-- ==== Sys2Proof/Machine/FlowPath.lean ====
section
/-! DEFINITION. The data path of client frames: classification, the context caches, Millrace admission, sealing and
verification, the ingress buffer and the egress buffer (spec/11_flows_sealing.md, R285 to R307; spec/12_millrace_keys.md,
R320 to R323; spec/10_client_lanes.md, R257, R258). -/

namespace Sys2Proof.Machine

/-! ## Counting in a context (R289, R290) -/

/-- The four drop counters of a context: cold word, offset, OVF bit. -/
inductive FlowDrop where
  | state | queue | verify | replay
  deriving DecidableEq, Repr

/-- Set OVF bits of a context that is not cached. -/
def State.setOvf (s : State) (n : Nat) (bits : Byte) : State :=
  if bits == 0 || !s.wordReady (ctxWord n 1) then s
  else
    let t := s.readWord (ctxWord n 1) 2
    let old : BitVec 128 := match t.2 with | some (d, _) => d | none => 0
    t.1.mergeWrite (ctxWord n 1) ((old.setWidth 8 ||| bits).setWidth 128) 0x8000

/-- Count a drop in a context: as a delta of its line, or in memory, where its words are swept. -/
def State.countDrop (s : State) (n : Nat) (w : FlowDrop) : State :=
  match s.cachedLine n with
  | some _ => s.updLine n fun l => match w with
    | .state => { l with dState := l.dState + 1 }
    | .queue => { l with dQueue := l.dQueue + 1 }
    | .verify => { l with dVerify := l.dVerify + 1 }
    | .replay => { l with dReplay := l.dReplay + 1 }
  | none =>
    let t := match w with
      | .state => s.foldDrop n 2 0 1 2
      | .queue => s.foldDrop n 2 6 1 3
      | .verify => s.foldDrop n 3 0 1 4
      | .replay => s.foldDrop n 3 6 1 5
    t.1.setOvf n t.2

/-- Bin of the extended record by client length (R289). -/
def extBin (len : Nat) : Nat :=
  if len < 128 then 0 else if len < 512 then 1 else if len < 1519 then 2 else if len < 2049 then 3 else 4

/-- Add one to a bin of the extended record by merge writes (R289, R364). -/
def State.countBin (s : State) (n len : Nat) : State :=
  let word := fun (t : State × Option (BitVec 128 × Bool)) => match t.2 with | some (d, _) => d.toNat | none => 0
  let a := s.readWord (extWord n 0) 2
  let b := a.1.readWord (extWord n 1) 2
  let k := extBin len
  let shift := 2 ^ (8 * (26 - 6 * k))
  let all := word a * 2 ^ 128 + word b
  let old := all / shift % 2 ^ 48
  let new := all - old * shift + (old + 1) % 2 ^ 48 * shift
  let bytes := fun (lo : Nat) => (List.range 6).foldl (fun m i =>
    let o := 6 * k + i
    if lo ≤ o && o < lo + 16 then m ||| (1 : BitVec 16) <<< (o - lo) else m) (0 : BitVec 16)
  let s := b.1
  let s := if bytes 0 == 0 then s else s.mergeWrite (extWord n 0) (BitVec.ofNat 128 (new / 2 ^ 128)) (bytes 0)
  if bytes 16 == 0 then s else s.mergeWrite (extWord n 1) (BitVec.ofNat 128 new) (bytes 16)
###
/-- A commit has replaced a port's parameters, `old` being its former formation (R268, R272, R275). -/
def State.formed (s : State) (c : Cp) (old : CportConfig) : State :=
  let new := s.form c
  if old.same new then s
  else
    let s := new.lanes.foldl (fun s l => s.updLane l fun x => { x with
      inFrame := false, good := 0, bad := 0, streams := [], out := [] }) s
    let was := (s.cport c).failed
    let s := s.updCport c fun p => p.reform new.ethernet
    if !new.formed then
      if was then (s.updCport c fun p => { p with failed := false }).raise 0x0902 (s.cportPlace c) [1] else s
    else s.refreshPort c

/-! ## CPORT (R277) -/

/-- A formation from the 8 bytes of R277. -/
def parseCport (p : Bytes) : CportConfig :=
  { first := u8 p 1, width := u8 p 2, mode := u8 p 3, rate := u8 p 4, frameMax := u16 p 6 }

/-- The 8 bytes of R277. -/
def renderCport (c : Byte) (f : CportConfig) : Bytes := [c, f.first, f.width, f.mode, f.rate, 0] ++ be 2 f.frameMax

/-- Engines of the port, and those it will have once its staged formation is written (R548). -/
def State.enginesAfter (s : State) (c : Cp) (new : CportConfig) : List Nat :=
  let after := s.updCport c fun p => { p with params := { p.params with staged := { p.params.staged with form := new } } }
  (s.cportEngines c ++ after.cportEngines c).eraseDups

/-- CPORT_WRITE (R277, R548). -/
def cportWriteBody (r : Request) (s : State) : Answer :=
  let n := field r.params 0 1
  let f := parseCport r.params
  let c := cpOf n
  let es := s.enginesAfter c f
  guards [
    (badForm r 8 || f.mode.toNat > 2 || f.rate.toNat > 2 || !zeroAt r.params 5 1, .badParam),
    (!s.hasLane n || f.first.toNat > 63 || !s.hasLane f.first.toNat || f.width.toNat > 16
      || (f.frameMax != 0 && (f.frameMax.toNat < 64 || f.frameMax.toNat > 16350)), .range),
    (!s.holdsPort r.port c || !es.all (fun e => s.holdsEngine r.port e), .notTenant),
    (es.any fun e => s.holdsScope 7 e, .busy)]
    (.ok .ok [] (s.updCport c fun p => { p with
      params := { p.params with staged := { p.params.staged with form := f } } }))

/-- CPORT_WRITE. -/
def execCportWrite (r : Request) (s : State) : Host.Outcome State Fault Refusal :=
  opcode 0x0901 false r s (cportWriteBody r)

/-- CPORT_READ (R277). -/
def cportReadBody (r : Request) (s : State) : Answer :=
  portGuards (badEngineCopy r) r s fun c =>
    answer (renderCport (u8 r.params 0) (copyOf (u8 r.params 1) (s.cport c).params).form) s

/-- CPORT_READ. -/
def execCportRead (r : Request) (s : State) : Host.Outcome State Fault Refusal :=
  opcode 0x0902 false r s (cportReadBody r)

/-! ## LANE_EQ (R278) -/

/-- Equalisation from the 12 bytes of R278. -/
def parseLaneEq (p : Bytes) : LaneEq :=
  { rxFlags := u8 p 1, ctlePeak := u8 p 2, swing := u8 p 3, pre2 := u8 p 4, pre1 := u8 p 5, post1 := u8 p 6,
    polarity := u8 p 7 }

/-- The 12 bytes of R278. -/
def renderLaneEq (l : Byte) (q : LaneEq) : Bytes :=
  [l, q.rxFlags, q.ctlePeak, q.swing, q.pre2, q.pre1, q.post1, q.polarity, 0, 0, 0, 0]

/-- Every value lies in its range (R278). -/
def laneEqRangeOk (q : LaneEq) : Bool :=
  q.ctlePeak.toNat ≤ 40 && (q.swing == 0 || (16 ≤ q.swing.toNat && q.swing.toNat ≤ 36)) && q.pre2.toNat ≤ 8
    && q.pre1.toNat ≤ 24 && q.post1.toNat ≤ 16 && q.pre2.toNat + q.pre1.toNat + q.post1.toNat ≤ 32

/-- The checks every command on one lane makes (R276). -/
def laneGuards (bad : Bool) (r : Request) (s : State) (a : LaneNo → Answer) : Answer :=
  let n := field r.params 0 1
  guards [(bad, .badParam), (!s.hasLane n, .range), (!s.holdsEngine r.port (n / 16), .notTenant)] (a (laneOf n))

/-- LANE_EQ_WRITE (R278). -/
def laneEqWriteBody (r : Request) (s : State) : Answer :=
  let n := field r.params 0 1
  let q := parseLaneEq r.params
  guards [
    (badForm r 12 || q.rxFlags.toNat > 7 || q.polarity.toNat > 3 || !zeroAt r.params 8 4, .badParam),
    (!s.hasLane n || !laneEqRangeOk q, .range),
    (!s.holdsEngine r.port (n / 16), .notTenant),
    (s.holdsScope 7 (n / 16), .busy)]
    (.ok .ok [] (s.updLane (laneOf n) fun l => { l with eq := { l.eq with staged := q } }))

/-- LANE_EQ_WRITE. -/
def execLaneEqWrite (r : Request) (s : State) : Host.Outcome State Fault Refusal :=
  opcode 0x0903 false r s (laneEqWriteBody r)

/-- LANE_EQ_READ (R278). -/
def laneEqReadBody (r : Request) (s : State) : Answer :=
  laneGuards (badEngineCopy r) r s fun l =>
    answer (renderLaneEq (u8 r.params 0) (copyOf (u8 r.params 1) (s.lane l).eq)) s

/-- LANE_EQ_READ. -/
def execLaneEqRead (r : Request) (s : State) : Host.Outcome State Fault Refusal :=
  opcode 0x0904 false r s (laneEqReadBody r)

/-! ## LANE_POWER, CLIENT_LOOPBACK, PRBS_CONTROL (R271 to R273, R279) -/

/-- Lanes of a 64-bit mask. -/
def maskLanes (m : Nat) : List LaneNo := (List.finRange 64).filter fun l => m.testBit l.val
###
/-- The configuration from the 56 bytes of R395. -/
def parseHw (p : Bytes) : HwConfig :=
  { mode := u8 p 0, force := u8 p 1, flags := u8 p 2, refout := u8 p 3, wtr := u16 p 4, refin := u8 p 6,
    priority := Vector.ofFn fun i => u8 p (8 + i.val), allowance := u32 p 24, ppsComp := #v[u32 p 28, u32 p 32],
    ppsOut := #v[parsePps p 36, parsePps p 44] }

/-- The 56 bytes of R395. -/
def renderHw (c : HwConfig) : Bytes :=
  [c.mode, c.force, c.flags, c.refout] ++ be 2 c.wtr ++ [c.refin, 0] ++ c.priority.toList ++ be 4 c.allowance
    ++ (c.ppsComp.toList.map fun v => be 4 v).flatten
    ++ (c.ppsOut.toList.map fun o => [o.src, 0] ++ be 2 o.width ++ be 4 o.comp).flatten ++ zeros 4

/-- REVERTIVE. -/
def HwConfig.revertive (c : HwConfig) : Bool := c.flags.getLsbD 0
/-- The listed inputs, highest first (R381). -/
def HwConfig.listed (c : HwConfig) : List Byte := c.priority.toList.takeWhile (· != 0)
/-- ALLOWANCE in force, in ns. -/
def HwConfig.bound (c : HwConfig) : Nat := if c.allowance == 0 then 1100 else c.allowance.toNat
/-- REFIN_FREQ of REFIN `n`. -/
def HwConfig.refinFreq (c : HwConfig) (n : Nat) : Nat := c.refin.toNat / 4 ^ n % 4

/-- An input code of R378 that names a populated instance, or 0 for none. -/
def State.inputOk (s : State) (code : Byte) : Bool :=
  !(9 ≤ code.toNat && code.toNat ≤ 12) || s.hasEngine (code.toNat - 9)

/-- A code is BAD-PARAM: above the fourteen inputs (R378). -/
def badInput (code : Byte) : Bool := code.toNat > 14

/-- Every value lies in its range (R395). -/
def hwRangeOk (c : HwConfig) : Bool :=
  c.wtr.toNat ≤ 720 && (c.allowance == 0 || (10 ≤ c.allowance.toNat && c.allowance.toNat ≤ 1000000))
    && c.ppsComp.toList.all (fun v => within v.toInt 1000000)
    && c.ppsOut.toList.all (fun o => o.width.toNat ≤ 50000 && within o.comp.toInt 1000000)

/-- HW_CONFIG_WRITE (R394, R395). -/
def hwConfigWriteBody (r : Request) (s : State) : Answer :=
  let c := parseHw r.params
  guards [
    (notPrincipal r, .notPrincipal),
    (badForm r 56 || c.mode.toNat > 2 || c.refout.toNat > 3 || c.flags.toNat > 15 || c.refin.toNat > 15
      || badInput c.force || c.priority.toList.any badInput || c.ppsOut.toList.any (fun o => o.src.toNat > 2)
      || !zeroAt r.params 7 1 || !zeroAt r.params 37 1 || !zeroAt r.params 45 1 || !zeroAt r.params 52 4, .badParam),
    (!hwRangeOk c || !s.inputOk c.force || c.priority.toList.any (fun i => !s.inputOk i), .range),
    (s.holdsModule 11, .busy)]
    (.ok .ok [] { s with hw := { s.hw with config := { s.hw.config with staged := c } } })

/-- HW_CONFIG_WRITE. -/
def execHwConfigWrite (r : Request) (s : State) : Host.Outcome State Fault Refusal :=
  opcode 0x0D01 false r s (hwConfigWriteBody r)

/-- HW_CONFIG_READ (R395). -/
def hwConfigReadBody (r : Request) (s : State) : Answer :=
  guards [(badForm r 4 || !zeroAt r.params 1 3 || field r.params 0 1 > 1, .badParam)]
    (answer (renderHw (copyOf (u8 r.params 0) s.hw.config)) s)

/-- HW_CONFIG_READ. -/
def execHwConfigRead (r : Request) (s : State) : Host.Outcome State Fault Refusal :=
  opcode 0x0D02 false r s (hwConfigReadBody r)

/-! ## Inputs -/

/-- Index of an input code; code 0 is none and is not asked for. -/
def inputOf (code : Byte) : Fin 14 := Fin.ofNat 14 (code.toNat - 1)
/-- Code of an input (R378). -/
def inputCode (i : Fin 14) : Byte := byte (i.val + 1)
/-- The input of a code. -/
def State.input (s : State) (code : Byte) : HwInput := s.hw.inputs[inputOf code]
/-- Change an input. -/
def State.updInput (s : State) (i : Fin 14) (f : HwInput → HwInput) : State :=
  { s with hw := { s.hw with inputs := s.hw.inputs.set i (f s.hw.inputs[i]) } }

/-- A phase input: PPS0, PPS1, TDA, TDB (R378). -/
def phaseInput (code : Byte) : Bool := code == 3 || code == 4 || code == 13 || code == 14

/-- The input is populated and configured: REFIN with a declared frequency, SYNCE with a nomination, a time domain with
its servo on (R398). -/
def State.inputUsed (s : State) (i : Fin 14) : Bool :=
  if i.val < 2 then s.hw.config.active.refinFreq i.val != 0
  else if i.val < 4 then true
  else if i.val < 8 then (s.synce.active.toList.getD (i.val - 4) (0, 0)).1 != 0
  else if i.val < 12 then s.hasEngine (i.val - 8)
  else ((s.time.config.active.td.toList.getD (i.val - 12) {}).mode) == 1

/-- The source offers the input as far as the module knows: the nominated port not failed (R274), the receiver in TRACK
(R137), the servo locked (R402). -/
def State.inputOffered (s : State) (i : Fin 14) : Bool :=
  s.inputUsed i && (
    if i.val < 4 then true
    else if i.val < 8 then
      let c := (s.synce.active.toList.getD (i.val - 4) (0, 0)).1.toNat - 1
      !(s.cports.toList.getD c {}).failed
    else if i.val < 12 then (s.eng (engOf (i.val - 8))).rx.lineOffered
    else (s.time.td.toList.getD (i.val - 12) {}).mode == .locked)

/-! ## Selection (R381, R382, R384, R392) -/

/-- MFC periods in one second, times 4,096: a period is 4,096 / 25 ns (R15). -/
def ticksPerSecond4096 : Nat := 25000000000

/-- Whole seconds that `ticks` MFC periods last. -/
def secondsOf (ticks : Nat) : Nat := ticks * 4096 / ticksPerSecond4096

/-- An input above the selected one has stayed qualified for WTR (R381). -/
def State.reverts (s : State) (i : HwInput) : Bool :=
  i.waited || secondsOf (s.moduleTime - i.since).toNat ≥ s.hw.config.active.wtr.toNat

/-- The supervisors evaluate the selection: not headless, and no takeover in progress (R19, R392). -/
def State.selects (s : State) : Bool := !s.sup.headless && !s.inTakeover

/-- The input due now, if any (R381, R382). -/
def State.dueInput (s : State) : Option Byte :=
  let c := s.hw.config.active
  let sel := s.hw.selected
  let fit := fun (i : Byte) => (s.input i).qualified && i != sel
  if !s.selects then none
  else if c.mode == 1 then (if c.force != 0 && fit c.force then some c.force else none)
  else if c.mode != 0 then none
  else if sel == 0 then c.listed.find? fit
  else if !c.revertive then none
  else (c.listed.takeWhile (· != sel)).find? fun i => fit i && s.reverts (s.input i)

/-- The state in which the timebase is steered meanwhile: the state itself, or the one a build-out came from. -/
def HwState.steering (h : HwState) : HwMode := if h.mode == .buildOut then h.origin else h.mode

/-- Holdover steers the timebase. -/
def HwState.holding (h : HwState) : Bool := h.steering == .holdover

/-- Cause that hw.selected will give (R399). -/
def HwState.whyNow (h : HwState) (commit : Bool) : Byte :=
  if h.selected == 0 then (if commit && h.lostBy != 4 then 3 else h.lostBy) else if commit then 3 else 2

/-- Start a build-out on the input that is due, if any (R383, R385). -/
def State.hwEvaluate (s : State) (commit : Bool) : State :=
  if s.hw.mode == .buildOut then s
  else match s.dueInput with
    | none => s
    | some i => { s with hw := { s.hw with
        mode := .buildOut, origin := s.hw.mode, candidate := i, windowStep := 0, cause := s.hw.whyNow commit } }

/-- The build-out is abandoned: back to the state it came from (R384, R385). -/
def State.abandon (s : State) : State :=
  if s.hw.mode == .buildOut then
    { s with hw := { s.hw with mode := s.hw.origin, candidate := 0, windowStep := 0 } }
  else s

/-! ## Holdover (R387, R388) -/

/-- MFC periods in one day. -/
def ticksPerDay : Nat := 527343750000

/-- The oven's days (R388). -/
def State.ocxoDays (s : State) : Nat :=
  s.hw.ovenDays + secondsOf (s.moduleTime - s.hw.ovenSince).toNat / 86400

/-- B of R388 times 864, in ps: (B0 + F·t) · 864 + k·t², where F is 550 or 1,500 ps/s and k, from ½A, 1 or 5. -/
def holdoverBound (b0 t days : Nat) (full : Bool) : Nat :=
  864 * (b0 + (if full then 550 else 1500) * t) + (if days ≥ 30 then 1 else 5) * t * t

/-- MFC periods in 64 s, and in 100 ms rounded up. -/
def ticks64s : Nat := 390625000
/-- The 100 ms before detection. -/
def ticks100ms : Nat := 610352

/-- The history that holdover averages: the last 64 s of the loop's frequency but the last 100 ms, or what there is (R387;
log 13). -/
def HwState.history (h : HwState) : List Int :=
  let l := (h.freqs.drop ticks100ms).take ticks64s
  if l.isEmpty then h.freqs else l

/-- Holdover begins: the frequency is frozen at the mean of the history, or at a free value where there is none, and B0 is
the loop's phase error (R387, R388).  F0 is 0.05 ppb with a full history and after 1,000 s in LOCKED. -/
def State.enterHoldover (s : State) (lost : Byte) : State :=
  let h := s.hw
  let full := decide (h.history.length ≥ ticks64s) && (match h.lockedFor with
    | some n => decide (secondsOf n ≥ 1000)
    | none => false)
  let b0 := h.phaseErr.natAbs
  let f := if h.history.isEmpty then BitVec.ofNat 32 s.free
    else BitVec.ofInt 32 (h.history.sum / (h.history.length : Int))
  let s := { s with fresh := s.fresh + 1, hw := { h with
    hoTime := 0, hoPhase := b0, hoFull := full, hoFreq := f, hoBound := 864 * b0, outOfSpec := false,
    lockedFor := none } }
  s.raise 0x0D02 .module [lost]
###
*WORK INSTRUCTIONS:* Once the line with "are swept. -/" is found in the records above, print exactly that line and every line after it through the line with "t.1.setOvf n t.2".

*TASK ANSWER:*
/-- Count a drop in a context: as a delta of its line, or in memory, where its words are swept. -/
def State.countDrop (s : State) (n : Nat) (w : FlowDrop) : State :=
  match s.cachedLine n with
  | some _ => s.updLine n fun l => match w with
    | .state => { l with dState := l.dState + 1 }
    | .queue => { l with dQueue := l.dQueue + 1 }
    | .verify => { l with dVerify := l.dVerify + 1 }
    | .replay => { l with dReplay := l.dReplay + 1 }
  | none =>
    let t := match w with
      | .state => s.foldDrop n 2 0 1 2
      | .queue => s.foldDrop n 2 6 1 3
      | .verify => s.foldDrop n 3 0 1 4
      | .replay => s.foldDrop n 3 6 1 5
    t.1.setOvf n t.2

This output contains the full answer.